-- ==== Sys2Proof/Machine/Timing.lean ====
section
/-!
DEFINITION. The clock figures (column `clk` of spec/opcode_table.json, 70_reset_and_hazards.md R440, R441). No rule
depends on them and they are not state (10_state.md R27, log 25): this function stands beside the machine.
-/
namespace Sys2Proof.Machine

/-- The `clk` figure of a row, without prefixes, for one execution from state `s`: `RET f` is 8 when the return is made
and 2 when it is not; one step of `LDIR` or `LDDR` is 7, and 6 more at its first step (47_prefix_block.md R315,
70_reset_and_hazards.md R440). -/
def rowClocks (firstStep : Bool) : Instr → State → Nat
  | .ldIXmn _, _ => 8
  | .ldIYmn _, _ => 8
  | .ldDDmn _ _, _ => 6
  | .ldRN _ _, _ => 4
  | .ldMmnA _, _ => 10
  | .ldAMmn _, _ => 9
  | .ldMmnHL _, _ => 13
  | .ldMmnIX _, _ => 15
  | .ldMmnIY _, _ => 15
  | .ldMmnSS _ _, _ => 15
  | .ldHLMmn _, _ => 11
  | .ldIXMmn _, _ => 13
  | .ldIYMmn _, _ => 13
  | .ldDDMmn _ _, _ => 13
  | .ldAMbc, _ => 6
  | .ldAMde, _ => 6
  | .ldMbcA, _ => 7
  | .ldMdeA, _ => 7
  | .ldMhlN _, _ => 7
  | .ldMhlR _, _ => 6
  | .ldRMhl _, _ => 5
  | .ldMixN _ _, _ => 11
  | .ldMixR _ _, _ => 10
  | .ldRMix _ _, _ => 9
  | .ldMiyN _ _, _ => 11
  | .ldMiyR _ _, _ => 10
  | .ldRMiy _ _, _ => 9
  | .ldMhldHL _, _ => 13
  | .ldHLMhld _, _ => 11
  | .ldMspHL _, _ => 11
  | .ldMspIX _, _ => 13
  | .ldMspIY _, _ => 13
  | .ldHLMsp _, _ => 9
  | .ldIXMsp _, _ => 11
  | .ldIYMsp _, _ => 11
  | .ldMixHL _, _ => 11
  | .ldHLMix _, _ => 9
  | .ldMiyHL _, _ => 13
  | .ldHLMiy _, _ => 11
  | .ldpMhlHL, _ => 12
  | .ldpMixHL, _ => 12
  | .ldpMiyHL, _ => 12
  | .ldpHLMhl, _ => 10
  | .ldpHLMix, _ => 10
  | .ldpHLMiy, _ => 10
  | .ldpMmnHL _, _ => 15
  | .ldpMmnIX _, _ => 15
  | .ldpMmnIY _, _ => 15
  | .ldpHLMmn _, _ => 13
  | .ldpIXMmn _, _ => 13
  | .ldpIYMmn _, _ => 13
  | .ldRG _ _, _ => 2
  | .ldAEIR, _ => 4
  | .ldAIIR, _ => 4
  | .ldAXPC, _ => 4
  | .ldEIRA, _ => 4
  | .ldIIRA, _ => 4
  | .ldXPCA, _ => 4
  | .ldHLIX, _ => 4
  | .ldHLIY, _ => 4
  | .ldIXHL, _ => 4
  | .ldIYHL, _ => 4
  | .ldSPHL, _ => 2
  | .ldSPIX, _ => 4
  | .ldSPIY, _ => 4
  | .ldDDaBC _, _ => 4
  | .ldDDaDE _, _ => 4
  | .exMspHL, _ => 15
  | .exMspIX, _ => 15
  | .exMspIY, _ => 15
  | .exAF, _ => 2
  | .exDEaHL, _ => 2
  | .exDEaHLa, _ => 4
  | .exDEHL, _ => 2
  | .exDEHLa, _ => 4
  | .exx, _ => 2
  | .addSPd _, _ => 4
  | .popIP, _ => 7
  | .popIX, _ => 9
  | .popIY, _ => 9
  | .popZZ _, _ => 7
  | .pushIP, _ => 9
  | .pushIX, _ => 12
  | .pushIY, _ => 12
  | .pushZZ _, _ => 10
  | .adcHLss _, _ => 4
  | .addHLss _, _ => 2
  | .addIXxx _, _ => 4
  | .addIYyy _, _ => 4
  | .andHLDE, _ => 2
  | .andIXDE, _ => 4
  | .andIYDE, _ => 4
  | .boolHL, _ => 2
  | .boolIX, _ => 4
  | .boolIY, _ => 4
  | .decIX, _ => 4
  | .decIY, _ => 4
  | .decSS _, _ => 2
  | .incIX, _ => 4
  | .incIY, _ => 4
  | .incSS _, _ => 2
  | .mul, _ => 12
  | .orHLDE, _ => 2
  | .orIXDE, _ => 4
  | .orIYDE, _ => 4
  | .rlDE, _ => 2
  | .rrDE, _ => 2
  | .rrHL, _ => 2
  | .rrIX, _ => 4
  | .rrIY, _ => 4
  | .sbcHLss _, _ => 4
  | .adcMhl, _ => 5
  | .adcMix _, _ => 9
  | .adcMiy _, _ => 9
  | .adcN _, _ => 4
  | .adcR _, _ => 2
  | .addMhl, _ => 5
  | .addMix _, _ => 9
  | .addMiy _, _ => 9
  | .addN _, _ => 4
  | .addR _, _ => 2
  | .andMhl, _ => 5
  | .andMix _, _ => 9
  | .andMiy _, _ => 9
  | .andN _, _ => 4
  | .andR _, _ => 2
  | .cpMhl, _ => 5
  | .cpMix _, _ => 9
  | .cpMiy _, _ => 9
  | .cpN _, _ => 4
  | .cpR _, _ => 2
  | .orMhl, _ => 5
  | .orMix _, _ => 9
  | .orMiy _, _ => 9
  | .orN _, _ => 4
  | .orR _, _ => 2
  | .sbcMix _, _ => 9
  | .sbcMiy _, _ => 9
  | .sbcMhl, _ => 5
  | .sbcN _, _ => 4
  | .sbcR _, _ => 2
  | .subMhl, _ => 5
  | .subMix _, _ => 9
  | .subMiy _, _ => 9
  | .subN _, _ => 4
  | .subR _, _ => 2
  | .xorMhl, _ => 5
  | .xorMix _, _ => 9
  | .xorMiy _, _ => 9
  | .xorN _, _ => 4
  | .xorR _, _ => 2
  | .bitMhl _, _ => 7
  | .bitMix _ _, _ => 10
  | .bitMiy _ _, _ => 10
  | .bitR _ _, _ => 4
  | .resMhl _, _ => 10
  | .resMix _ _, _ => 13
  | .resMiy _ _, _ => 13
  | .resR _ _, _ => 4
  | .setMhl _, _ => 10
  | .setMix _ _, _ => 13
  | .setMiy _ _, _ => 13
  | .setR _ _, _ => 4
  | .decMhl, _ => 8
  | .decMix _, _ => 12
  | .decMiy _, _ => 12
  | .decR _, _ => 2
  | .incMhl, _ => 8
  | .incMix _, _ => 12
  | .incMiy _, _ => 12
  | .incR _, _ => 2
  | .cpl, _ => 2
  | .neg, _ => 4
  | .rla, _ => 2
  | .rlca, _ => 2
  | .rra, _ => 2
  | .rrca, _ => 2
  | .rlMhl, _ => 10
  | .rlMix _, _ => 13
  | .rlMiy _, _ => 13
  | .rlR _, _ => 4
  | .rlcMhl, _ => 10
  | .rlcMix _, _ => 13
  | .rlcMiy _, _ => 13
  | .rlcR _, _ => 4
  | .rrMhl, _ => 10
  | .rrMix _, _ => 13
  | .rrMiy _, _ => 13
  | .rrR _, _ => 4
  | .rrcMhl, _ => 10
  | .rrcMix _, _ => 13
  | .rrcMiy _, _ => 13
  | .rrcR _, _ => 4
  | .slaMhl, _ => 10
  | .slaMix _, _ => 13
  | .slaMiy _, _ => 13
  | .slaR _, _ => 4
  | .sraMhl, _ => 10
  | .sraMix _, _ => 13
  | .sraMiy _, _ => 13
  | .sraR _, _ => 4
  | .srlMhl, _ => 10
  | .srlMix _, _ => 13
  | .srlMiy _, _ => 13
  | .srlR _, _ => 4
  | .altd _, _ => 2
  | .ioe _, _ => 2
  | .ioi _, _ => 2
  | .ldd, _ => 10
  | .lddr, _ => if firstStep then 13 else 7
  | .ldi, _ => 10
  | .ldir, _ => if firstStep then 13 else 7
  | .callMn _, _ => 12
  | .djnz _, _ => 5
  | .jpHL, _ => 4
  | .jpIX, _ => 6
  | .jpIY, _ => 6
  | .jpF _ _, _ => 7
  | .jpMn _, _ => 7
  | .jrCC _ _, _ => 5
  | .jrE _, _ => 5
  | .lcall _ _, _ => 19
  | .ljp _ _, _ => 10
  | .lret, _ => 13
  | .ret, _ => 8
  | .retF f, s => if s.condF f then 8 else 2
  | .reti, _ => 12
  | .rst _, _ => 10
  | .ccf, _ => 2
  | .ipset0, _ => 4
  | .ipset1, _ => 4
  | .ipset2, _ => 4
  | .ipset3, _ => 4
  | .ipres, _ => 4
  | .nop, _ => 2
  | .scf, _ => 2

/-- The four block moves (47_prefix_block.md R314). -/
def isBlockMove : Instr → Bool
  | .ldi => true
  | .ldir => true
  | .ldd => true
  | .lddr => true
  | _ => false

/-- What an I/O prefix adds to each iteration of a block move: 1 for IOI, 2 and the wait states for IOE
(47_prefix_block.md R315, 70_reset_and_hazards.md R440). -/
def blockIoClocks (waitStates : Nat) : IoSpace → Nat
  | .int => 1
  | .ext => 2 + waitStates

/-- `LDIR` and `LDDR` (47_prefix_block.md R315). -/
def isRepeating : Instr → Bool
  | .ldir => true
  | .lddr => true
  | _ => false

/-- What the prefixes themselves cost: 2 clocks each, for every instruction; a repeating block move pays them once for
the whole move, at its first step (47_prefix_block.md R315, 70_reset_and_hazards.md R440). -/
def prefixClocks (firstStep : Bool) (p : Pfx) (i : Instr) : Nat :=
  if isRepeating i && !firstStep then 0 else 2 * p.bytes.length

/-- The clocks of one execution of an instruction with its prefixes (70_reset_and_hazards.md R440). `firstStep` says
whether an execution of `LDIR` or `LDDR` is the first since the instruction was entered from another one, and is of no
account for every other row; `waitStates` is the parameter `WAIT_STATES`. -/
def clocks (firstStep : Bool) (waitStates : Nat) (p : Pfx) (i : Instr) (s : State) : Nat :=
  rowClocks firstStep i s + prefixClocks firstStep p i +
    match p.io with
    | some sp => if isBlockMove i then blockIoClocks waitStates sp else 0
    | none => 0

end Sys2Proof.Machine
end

++++++

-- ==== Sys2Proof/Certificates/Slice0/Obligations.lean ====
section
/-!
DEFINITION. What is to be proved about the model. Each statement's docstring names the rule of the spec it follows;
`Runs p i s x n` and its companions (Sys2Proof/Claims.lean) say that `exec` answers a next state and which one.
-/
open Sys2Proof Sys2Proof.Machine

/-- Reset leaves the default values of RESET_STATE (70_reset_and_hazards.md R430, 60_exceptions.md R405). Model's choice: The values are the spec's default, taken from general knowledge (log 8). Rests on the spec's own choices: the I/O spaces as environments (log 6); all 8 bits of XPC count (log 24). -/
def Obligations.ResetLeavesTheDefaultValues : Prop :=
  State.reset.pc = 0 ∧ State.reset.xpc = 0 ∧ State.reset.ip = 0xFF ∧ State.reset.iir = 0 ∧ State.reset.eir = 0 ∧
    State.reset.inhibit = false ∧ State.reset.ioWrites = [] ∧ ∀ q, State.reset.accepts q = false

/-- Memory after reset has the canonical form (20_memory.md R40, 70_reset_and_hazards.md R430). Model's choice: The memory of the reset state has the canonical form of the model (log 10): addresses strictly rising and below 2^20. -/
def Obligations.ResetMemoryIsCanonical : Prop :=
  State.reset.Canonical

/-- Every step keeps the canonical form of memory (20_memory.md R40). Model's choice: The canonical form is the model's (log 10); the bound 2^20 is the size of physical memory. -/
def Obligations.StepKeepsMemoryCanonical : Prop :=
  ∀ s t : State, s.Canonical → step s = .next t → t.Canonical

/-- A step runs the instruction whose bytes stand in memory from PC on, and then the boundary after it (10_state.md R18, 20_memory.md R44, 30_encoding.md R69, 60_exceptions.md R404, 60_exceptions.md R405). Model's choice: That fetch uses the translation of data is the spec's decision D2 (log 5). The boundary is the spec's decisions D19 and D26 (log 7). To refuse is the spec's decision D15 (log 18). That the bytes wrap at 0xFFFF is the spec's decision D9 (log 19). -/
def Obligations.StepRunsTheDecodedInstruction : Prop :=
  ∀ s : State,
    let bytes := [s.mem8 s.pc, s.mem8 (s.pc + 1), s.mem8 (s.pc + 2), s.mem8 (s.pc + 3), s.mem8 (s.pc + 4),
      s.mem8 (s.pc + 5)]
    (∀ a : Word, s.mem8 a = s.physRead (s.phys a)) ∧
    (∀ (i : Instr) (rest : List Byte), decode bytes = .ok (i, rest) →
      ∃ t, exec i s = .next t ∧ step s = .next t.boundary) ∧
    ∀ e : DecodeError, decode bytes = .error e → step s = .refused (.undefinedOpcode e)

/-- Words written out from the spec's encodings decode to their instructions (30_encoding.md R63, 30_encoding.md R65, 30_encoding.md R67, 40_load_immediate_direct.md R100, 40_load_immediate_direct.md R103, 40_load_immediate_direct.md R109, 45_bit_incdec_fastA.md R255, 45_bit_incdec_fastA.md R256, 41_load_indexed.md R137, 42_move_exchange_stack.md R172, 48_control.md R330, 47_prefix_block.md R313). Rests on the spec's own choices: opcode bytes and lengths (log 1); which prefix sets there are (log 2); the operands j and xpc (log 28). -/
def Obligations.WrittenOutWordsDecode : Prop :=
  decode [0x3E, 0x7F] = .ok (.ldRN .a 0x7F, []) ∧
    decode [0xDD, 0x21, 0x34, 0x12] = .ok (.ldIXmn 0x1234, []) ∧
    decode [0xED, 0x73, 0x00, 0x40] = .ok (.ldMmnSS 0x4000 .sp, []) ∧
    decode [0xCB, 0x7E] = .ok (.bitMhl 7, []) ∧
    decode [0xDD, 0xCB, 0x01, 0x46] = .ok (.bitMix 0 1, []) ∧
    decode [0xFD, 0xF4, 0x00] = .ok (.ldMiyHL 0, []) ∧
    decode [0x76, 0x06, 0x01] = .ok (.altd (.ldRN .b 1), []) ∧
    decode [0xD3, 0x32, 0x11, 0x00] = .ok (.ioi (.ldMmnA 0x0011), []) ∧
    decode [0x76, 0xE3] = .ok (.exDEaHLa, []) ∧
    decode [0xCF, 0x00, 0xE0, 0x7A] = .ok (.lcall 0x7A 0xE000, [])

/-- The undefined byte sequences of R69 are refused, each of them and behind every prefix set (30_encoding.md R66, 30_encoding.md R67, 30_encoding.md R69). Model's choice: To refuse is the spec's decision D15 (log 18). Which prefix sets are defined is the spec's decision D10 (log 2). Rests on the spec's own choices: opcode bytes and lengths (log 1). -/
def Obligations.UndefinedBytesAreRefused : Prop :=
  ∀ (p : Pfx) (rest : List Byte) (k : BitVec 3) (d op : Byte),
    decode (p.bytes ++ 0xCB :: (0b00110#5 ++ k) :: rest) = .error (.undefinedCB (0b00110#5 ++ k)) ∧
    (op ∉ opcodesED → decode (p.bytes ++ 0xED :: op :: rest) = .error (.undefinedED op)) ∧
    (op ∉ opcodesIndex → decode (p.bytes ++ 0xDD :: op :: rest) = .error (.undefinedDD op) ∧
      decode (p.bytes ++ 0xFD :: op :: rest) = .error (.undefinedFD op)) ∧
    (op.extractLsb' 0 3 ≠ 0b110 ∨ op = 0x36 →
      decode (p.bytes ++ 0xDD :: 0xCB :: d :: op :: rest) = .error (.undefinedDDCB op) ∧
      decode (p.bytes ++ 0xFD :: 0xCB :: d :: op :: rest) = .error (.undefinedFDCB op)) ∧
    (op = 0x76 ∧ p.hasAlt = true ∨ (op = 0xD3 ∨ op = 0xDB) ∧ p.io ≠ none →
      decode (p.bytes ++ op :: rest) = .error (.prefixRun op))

++++++

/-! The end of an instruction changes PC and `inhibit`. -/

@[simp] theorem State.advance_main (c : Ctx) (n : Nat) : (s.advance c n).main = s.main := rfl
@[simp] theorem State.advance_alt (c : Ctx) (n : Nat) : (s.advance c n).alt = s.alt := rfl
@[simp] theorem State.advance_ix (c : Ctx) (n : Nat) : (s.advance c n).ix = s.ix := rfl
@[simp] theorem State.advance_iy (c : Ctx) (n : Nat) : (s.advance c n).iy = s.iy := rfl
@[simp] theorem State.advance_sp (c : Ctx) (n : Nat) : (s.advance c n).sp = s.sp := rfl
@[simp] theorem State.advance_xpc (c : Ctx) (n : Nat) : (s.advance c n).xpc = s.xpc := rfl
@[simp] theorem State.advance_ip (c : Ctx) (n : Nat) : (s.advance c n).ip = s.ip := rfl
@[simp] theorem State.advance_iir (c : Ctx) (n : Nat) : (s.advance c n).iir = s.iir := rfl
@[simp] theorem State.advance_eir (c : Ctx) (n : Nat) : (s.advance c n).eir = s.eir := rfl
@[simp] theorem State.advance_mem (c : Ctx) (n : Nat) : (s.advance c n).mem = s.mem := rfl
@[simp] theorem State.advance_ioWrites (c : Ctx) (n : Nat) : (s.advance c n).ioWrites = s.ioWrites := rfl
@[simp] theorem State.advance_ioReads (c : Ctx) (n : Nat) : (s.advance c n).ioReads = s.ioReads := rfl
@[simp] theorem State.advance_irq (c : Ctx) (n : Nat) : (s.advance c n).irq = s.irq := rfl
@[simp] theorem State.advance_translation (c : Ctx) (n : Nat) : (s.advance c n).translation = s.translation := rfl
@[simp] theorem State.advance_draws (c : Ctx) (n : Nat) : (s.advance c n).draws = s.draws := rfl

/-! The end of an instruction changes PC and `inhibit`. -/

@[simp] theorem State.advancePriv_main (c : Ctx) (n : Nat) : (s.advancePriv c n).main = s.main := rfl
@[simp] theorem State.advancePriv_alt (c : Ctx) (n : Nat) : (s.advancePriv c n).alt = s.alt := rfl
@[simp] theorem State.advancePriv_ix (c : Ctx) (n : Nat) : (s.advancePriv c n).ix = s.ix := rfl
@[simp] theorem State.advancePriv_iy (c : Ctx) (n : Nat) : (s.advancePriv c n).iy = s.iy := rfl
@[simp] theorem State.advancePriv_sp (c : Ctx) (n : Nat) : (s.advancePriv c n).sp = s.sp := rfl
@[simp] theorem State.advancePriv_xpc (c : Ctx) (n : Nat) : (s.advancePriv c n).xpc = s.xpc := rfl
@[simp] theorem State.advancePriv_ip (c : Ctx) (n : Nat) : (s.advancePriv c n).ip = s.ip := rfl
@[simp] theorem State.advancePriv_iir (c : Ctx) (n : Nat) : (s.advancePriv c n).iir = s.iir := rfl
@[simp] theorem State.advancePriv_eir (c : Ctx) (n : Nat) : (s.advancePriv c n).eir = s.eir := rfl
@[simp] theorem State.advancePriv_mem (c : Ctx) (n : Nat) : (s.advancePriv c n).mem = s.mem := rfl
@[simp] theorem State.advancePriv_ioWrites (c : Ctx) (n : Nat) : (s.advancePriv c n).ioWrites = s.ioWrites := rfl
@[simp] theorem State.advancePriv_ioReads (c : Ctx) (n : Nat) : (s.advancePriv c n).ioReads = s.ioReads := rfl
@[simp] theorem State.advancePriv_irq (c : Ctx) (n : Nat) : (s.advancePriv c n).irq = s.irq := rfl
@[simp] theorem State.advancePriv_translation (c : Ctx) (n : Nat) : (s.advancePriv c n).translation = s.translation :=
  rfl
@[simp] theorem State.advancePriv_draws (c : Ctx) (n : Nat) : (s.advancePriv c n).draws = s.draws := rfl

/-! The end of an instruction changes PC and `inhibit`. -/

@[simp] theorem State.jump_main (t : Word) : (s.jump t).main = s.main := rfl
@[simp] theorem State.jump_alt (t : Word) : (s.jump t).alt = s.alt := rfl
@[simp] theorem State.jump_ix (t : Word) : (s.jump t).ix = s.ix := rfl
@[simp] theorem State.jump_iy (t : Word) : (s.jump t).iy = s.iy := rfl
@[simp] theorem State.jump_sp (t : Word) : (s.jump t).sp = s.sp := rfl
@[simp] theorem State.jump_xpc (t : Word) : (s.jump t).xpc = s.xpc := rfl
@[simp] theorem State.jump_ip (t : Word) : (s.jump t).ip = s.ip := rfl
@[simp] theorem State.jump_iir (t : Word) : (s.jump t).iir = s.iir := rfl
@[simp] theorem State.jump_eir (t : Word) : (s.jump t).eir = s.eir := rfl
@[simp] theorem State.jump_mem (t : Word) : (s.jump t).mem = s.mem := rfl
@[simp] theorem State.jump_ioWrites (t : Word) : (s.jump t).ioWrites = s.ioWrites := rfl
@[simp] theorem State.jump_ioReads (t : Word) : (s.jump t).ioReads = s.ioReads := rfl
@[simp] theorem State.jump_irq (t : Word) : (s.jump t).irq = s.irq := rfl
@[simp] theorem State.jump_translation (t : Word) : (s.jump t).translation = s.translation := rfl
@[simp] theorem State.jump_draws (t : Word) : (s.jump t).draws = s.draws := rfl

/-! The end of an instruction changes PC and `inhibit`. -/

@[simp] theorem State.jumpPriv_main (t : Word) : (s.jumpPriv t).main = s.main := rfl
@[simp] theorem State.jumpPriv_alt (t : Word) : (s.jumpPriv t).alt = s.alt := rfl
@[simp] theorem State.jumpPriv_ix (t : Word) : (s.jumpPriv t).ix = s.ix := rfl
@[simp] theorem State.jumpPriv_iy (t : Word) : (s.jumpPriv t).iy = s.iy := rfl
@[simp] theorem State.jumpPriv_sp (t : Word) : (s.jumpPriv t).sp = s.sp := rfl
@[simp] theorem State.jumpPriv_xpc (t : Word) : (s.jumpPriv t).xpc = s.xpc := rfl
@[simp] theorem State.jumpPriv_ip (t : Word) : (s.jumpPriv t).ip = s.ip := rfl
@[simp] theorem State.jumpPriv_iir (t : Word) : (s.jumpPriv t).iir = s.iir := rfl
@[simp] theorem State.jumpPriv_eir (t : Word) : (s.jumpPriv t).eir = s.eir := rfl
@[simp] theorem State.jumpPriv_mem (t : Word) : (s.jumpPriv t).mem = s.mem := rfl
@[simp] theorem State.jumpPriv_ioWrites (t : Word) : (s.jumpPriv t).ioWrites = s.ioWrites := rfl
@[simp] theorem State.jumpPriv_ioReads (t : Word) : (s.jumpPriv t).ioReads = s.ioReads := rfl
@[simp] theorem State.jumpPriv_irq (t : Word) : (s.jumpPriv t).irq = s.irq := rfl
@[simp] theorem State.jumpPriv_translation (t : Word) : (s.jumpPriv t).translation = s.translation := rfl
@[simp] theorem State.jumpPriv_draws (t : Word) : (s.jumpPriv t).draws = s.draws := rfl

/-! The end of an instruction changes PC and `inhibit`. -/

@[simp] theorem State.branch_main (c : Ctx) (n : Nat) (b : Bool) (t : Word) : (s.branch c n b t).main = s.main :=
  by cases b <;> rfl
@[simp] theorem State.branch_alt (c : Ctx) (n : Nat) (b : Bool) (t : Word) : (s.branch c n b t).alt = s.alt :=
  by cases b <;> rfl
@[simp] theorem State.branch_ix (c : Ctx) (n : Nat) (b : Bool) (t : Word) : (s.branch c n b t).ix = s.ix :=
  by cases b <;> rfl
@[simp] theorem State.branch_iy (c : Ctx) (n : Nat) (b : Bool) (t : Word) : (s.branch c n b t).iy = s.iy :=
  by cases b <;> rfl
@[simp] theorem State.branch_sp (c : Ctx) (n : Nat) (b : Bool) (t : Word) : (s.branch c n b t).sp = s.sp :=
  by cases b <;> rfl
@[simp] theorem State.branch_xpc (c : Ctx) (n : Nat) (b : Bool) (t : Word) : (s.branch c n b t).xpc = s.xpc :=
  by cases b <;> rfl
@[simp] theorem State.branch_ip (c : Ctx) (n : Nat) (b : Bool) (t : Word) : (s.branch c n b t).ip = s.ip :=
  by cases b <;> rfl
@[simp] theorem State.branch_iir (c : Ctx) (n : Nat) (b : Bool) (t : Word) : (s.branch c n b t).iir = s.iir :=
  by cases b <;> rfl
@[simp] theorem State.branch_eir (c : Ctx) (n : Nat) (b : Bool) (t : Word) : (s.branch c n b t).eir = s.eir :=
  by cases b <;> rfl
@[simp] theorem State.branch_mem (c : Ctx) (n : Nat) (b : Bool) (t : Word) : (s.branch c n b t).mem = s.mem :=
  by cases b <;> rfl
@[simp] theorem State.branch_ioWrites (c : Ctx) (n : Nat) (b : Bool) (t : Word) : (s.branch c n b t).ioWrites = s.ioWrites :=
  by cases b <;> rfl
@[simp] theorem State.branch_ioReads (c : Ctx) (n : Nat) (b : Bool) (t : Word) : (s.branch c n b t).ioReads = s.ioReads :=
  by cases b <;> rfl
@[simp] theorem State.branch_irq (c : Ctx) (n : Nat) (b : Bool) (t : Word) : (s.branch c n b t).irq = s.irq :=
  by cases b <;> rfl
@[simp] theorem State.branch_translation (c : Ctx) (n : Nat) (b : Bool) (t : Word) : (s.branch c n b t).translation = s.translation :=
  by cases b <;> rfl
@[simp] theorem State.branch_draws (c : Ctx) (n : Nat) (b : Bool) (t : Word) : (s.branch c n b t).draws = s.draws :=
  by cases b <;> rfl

++++++

▶ _Task goal_:
In the listing above, locate the line with "-- ==== Sys2Proof/Machine/Timing.lean" and the line with "namespace Sys2Proof.Machine", then extract exactly those lines and every line between them, and nothing more.

▶ _Answer area_:
-- ==== Sys2Proof/Machine/Timing.lean ====
section
/-!
DEFINITION. The clock figures (column `clk` of spec/opcode_table.json, 70_reset_and_hazards.md R440, R441). No rule
depends on them and they are not state (10_state.md R27, log 25): this function stands beside the machine.
-/
namespace Sys2Proof.Machine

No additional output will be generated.